Records from a collection:
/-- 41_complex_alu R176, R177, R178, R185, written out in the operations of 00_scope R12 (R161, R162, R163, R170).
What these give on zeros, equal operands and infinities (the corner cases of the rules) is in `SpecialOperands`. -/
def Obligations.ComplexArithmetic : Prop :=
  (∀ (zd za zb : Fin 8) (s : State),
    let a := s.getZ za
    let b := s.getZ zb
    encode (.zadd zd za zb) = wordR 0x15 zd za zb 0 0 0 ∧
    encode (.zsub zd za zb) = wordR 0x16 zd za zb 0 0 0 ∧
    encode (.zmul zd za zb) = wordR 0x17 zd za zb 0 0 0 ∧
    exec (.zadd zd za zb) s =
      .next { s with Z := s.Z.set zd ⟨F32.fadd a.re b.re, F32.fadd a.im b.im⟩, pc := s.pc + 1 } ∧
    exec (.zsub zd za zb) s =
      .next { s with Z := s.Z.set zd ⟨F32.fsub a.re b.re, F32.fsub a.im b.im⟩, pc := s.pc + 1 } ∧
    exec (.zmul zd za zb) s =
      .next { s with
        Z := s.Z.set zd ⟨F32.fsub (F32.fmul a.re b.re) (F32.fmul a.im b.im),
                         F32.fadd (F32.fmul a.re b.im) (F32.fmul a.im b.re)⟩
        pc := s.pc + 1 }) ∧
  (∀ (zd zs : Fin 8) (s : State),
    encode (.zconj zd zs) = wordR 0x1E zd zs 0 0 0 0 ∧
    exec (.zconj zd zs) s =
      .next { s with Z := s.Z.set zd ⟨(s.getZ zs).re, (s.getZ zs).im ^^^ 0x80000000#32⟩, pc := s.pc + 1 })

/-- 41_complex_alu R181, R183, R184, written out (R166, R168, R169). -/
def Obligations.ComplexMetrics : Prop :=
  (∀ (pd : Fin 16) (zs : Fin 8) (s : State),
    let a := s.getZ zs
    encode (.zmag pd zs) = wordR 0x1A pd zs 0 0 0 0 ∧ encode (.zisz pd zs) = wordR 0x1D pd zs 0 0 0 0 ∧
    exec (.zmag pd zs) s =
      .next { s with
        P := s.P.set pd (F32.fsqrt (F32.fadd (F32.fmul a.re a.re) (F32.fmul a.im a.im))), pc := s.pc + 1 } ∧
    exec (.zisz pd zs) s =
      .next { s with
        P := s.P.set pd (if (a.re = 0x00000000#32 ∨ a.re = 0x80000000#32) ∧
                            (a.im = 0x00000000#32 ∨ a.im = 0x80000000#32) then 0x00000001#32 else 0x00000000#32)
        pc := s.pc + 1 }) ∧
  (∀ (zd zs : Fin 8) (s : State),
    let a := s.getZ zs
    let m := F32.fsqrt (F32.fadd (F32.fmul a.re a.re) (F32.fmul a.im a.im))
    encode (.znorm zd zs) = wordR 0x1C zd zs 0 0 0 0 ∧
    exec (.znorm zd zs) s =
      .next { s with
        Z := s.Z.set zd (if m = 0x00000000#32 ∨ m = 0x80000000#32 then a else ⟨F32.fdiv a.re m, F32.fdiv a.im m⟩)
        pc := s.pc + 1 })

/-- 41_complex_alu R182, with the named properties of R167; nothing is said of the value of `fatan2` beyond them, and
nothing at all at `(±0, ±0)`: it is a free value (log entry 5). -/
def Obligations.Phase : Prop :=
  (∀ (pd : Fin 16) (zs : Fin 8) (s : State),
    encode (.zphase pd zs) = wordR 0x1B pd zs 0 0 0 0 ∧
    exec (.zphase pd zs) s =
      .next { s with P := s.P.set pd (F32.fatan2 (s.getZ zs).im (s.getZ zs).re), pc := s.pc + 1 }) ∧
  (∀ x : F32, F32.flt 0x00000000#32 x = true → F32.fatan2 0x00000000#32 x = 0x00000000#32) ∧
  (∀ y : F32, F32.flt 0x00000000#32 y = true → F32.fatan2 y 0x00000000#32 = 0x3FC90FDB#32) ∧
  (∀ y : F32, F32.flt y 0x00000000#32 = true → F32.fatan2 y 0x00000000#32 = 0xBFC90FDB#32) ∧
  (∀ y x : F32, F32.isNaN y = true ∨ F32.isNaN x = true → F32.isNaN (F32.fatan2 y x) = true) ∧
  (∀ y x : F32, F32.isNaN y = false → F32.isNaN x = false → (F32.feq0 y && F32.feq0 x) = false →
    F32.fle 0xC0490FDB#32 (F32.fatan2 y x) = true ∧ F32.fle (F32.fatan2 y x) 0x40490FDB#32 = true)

__Prompt__:
The response must consist of the lines above, from the first one through the line containing "encode (.zsub zd", reproduced exactly.

__Result of this task__:
/-- 41_complex_alu R176, R177, R178, R185, written out in the operations of 00_scope R12 (R161, R162, R163, R170).
What these give on zeros, equal operands and infinities (the corner cases of the rules) is in `SpecialOperands`. -/
def Obligations.ComplexArithmetic : Prop :=
  (∀ (zd za zb : Fin 8) (s : State),
    let a := s.getZ za
    let b := s.getZ zb
    encode (.zadd zd za zb) = wordR 0x15 zd za zb 0 0 0 ∧
    encode (.zsub zd za zb) = wordR 0x16 zd za zb 0 0 0 ∧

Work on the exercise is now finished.